Mit brechender Stimme hat Marco der Polizei das Baby rasch beschrieben: sechs Monate alt, blond, blaue Augen, Gewicht knapp sechzehn Pfund. Bei seinem Verschwinden hat es eine Einwegwindel getragen und einen schlichten rosa Strampler. Außerdem fehlt eine leichte weiße Sommerbabydecke aus dem Bett.

Im Haus wimmelt es nur so von Uniformierten. Systematisch durchsuchen sie das Haus. Einige von ihnen tragen Latexhandschuhe und haben Spurensicherungskoffer dabei. In den wenigen Minuten vor Eintreffen der Polizei sind Anne und Marco wie wild durch das Haus gerannt, haben aber nichts gefunden. Die Kriminaltechniker bewegen sich langsam vorwärts. Sie suchen nicht nach Cora. Sie suchen nach Spuren. Das Baby ist längst nicht mehr da.

Marco setzt sich neben Anne aufs Sofa, legt den Arm um sie und drückt sie an sich. Sie will sich von ihm lösen, tut es aber nicht. Sie lässt seinen Arm, wo er ist. Wie würde das auch aussehen, wenn sie ihn jetzt wegschieben würde? Sie riecht den Alkohol in seinem Atem.

Inzwischen gibt Anne sich selbst die Schuld an allem. Gerne würde sie Marco die Verantwortung zuschieben, doch sie hat schließlich zugestimmt, das Baby allein zu lassen. Sie hätte zuhause bleiben sollen. Nein … Sie hätte Cora nach nebenan mitnehmen sollen. Zum Teufel mit Cynthia. Sie bezweifelt, dass Cynthia sie deswegen rausgeworfen hätte. Schließlich wäre dann die Feier für Graham ausgefallen. Doch diese Erkenntnis kommt zu spät.

Alle werden sie verurteilen, nicht nur die Polizei. Das geschieht ihnen nur recht, werden sie sagen. Warum lassen sie ihr Baby auch allein. Tatsächlich würde Anne genauso denken, wäre das jemand anderem passiert. Sie weiß, wie voreingenommen Mütter sein können und wie gut es sich anfühlt, über jemand anderen den Stab zu brechen. Anne denkt an ihre Mutter-Kind-Gruppe, die sich einmal in der Woche zu Kaffee und Kuchen bei einer von ihnen trifft. Was werden sie wohl sagen?

Ein weiterer Mann ist gekommen. Er strahlt Ruhe aus in seinem dunklen, eleganten Anzug. Die uniformierten Beamten behandeln ihn mit Ehrfurcht. Anne hebt den Blick, schaut ihm in die durchdringenden blauen Augen und fragt sich, wer er wohl ist.

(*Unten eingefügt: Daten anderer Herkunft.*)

-- ==== Sys2Proof/Laws/Legs.lean ====
section
/-!
SUPPORT. The gate outputs of the legs: which operations leave a side's commanded level as it is, and what turning a side off or
on can do to it.
-/

namespace Sys2Proof.Machine

/-- The bit of a side. -/
def sideFld (n : Nat) (high : Bool) : Fld := if high then PWM_STATUS_GH n else PWM_STATUS_GL n

theorem State.sideOn_eq (s : State) (n : Nat) (high : Bool) : s.sideOn n high = s.bit (sideFld n high) := by
  cases high <;> rfl

theorem sideFld_addr (n : Nat) (high : Bool) : (sideFld n high).addr = 0x24014 + n * 0x100 := by cases high <;> rfl

theorem sideFld_width (n : Nat) (high : Bool) : (sideFld n high).width = 1 := by cases high <;> rfl

theorem sideFld_lo (n : Nat) (high : Bool) : (sideFld n high).lo = if high then 4 else 5 := by cases high <;> rfl

theorem State.sideOn_congr {s t : State} (h : t.regs = s.regs) (n : Nat) (high : Bool) : t.sideOn n high = s.sideOn n high := by
  rw [State.sideOn_eq, State.sideOn_eq]
  exact State.bit_congr h _

/-- A field of another register does not touch a side. -/
theorem State.sideOn_setB_ne (s : State) (f : Fld) (b : Bool) (n : Nat) (high : Bool) (h : f.addr ≠ 0x24014 + n * 0x100) :
    (s.setB f b).sideOn n high = s.sideOn n high := by
  rw [State.sideOn_eq, State.sideOn_eq]
  exact State.bit_setB_ne _ _ _ _ (by rw [sideFld_addr]; exact h.symm)

/-- Another field of the leg's status register does not touch its sides. -/
theorem State.sideOn_setF_other (s : State) (f : Fld) (v n : Nat) (high : Bool) (ha : f.addr = 0x24014 + n * 0x100)
    (h : f.lo + f.width ≤ 4 ∨ 6 ≤ f.lo) : (s.setF f v).sideOn n high = s.sideOn n high := by
  rw [State.sideOn_eq, State.sideOn_eq]
  unfold State.bit
  rw [State.fld_setF_other s f _ v (by rw [sideFld_addr, ha]) (by rw [sideFld_lo, sideFld_width]; split <;> omega)
    (by rw [sideFld_lo, sideFld_width]; split <;> omega)]

theorem State.sideOn_setF_ne (s : State) (f : Fld) (v n : Nat) (high : Bool) (h : f.addr ≠ 0x24014 + n * 0x100) :
    (s.setF f v).sideOn n high = s.sideOn n high := by
  rw [State.sideOn_eq, State.sideOn_eq]
  exact State.bit_setF_ne _ _ _ _ (by rw [sideFld_addr]; exact h.symm)

/-- A field of a leg's status register that is not a side. -/
theorem State.sideOn_setF_status (s : State) (k lo w v n : Nat) (high : Bool) (h : lo + w ≤ 4 ∨ 6 ≤ lo) :
    (s.setF ⟨PWM_STATUS k, lo, w⟩ v).sideOn n high = s.sideOn n high := by
  by_cases hk : k = n
  · subst hk; exact State.sideOn_setF_other _ _ _ _ _ rfl h
  · exact State.sideOn_setF_ne _ _ _ _ _ (by show 0x24014 + k * 0x100 ≠ _; omega)

theorem State.sideOn_setBit (s : State) (a i : Nat) (b : Bool) (n : Nat) (high : Bool) (h : a ≠ 0x24014 + n * 0x100) :
    (s.setBit a i b).sideOn n high = s.sideOn n high := State.sideOn_setB_ne s ⟨a, i, 1⟩ b n high h

@[simp] theorem State.sideOn_updLeg (s : State) (k : Nat) (f : LegSt → LegSt) (n : Nat) (high : Bool) :
    (s.updLeg k f).sideOn n high = s.sideOn n high := State.sideOn_congr rfl n high

@[simp] theorem State.sideOn_sched (s : State) (d : Nat) (c : Instr) (n : Nat) (high : Bool) :
    (s.sched d c).sideOn n high = s.sideOn n high := State.sideOn_congr rfl n high

@[simp] theorem State.sideOn_unsched (s : State) (p : Instr → Bool) (n : Nat) (high : Bool) :
    (s.unsched p).sideOn n high = s.sideOn n high := State.sideOn_congr rfl n high

@[simp] theorem State.sideOn_startBlank (s : State) (k n : Nat) (high : Bool) :
    (s.startBlank k).sideOn n high = s.sideOn n high := State.sideOn_congr rfl n high

@[simp] theorem State.sideOn_startAck (s : State) (k : Nat) (x : Bool) (n : Nat) (high : Bool) :
    (s.startAck k x).sideOn n high = s.sideOn n high := State.sideOn_congr rfl n high

theorem State.sideOn_setPin (s : State) (k : Nat) (x level : Bool) (t n : Nat) (high : Bool) :
    (s.setPin k x level t).sideOn n high = s.sideOn n high := by
  unfold State.setPin
  split
  · rfl
  · refine (State.sideOn_congr (State.emit_regs _ _) n high).trans (State.sideOn_setBit _ _ _ _ _ _ ?_)
    unfold PWM_OUTSTAT
    omega

/-- Commanding a side leaves every other side as it is. -/
theorem State.sideOn_setSide_ne (s : State) (k : Nat) (x level : Bool) (t n : Nat) (high : Bool) (h : n ≠ k ∨ high ≠ x) :
    (s.setSide k x level t).sideOn n high = s.sideOn n high := by
  unfold State.setSide
  split
  · rfl
  · rw [State.sideOn_setPin]
    change (s.setB (sideFld k x) level).sideOn n high = _
    by_cases hk : n = k
    · subst hk
      have hx : high = !x := by
        rcases h with h | h
        · exact absurd rfl h
        · cases high <;> cases x <;> simp_all
      subst hx
      rw [State.sideOn_eq, State.sideOn_eq]
      refine State.bit_setB_other _ _ _ _ ?_ ?_ ?_
      · rw [sideFld_addr, sideFld_addr]
      · rw [sideFld_lo, sideFld_width]; split <;> omega
      · rw [sideFld_lo, sideFld_lo, sideFld_width, sideFld_width]; cases x <;> simp
    · exact State.sideOn_setB_ne _ _ _ _ _ (by rw [sideFld_addr]; omega)

/-- Commanding a side off turns no side on. -/
theorem State.sideOn_setSide_off (s : State) (k : Nat) (x : Bool) (t n : Nat) (high : Bool)
    (h : (s.setSide k x false t).sideOn n high = true) : s.sideOn n high = true := by
  by_cases hk : n ≠ k ∨ high ≠ x
  · rwa [State.sideOn_setSide_ne _ _ _ _ _ _ _ hk] at h
  · have h1 : n = k := by by_contra hc; exact hk (Or.inl hc)
    have h2 : high = x := by by_contra hc; exact hk (Or.inr hc)
    subst h1 h2
    unfold State.setSide at h
    split at h
    · exact h
    · rw [State.sideOn_setPin] at h
      change (s.setB (sideFld n high) false).sideOn n high = true at h
      rw [State.sideOn_eq, State.bit_setB_self _ _ _ (sideFld_width _ _) (by rw [sideFld_lo]; split <;> omega)] at h
      cases h

/-- Turning a side off turns no side on. -/
theorem State.sideOn_turnOff (s : State) (k : Nat) (x : Bool) (t n : Nat) (high : Bool)
    (h : (s.turnOff k x t).sideOn n high = true) : s.sideOn n high = true := by
  unfold State.turnOff at h
  split at h
  · dsimp only at h
    have key : ∀ u : State, (if u.bit (PWM_CFG_HSK k) = true then u.startAck k x else u).sideOn n high = u.sideOn n high := by
      intro u; split <;> simp
    rw [key] at h
    have dt : ∀ u : State, (if u.fld (PWM_CFG_DT k) = 0 then u
        else ((u.setB (PWM_STATUS_DTRUN k) true).unsched (isDeadTimeEnd k)).sched (u.fld (PWM_CFG_DT k)) (.deadTimeEnd (legIx k))).sideOn
          n high = u.sideOn n high := by
      intro u
      split
      · rfl
      · rw [State.sideOn_sched, State.sideOn_unsched]
        exact State.sideOn_setF_status _ _ _ _ _ _ _ (by omega)
    rw [dt, State.sideOn_updLeg] at h
    have hu : ∀ u : State, (if x = true then u.updLeg k (fun l => { l with hiSince := none }) else u).sideOn n high = u.sideOn n high := by
      intro u; split <;> simp
    rw [hu] at h
    exact State.sideOn_setSide_off _ _ _ _ _ _ h
  · exact h

/-- R350. What trying to turn on the waiting side can do: turn on that side, once nothing stands against it. -/
theorem State.sideOn_tryTurnOn (s : State) (k t n : Nat) (high : Bool) (h : (s.tryTurnOn k t).sideOn n high = true) :
    s.sideOn n high = true ∨
    (n = k ∧ s.sideOn n (!high) = false ∧ s.bit (PWM_STATUS_DTRUN n) = false ∧
      (s.bit (PWM_CFG_HSK n) = true → s.gateFb n (!high) = true) ∧ (s.leg n).want = if high then .high else .low) := by
  have main : ∀ x : Bool, (if s.sideOn k (!x) || s.bit (PWM_STATUS_DTRUN k) || (s.bit (PWM_CFG_HSK k) && !s.gateFb k (!x)) then s
    else
      let s := s.updLeg k (fun l => { l with want := .none })
      if s.sideOn k x then s
      else
        let s := ((s.setSide k x true t).startBlank k).updLeg k (fun l => { l with onSub := t % 8 })
        if x then
          s.updLeg k (fun l => { l with hiSince := some s.tick, picotReq := l.picotReq || (l.bsuv && s.bit (PWM_CFG_BOOT k)) })
        else s).sideOn n high = true →
      s.sideOn n high = true ∨ (n = k ∧ high = x ∧
        (s.sideOn k (!x) || s.bit (PWM_STATUS_DTRUN k) || (s.bit (PWM_CFG_HSK k) && !s.gateFb k (!x))) = false) := by
    intro x hx
    split at hx
    · exact Or.inl hx
    · rename_i hc
      by_cases hn : n = k ∧ high = x
      · exact Or.inr ⟨hn.1, hn.2, by simpa using hc⟩
      · have hk : n ≠ k ∨ high ≠ x := by
          by_contra hcon
          exact hn ⟨by by_contra h1; exact hcon (Or.inl h1), by by_contra h1; exact hcon (Or.inr h1)⟩
        left
        dsimp only at hx
        split at hx
        · rwa [State.sideOn_updLeg] at hx
        · have hu : ∀ u : State, (if x = true then u.updLeg k (fun l => { l with
                hiSince := some u.tick, picotReq := l.picotReq || (l.bsuv && u.bit (PWM_CFG_BOOT k)) }) else u).sideOn n high =
              u.sideOn n high := by
            intro u; split <;> simp
          rw [hu, State.sideOn_updLeg, State.sideOn_startBlank, State.sideOn_setSide_ne _ _ _ _ _ _ _ hk, State.sideOn_updLeg] at hx
          exact hx
  unfold State.tryTurnOn at h
  dsimp only at h
  split at h
  · exact Or.inl h
  · rename_i hw
    split at h
    · exact Or.inl h
    · rcases main true h with h1 | ⟨rfl, rfl, hc⟩
      · exact Or.inl h1
      · simp at hc
        exact Or.inr ⟨rfl, hc.1.1, hc.1.2, by simpa using hc.2, hw⟩
  · rename_i hw
    rcases main false h with h1 | ⟨rfl, rfl, hc⟩
    · exact Or.inl h1
    · simp at hc
      exact Or.inr ⟨rfl, hc.1.1, hc.1.2, by simpa using hc.2, hw⟩

/-- R350. No leg has both its sides on after one of them was tried, if none had before. -/
theorem State.tryTurnOn_noShootThrough (s : State) (k t : Nat) (h : s.noShootThrough) : (s.tryTurnOn k t).noShootThrough := by
  intro n hn hb
  rcases State.sideOn_tryTurnOn _ _ _ _ _ hb.1 with h1 | h1
  · rcases State.sideOn_tryTurnOn _ _ _ _ _ hb.2 with h2 | h2
    · exact h n hn ⟨h1, h2⟩
    · rw [Bool.not_false, h1] at h2
      cases h2.2.1
  · rcases State.sideOn_tryTurnOn _ _ _ _ _ hb.2 with h2 | h2
    · rw [Bool.not_true, h2] at h1
      cases h1.2.1
    · have := h1.2.2.2.2.symm.trans h2.2.2.2.2
      cases this

/-- What turns no side on keeps it that no leg has both on. -/
theorem State.noShootThrough_of {s t : State} (h : s.noShootThrough) (hk : ∀ n high, t.sideOn n high = true → s.sideOn n high = true) :
    t.noShootThrough := fun n hn hb => h n hn ⟨hk n true hb.1, hk n false hb.2⟩

end Sys2Proof.Machine
end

Der Mann geht auf sie zu und setzt sich Anne und Marco gegenüber in einen Sessel. Er stellt sich als Detective Rasbach vor und beugt sich nach vorne: »So … Jetzt erzählen Sie mir erst einmal, was passiert ist.«

Anne vergisst den Namen des Detectives sofort, sie hat ihn gar nicht erst registriert. ›Detective‹ ist alles, was sie gehört hat. Sie schaut ihn an. Die Offenheit und Intelligenz in seinen Augen ermutigt sie. Er wird ihnen helfen. Er wird ihnen Cora zurückbringen. Sie versucht nachzudenken, doch es gelingt ihr nicht. Sie ist vollkommen außer sich und zugleich wie betäubt. Sie starrt dem Detective einfach nur in die klugen Augen und überlässt Marco das Reden.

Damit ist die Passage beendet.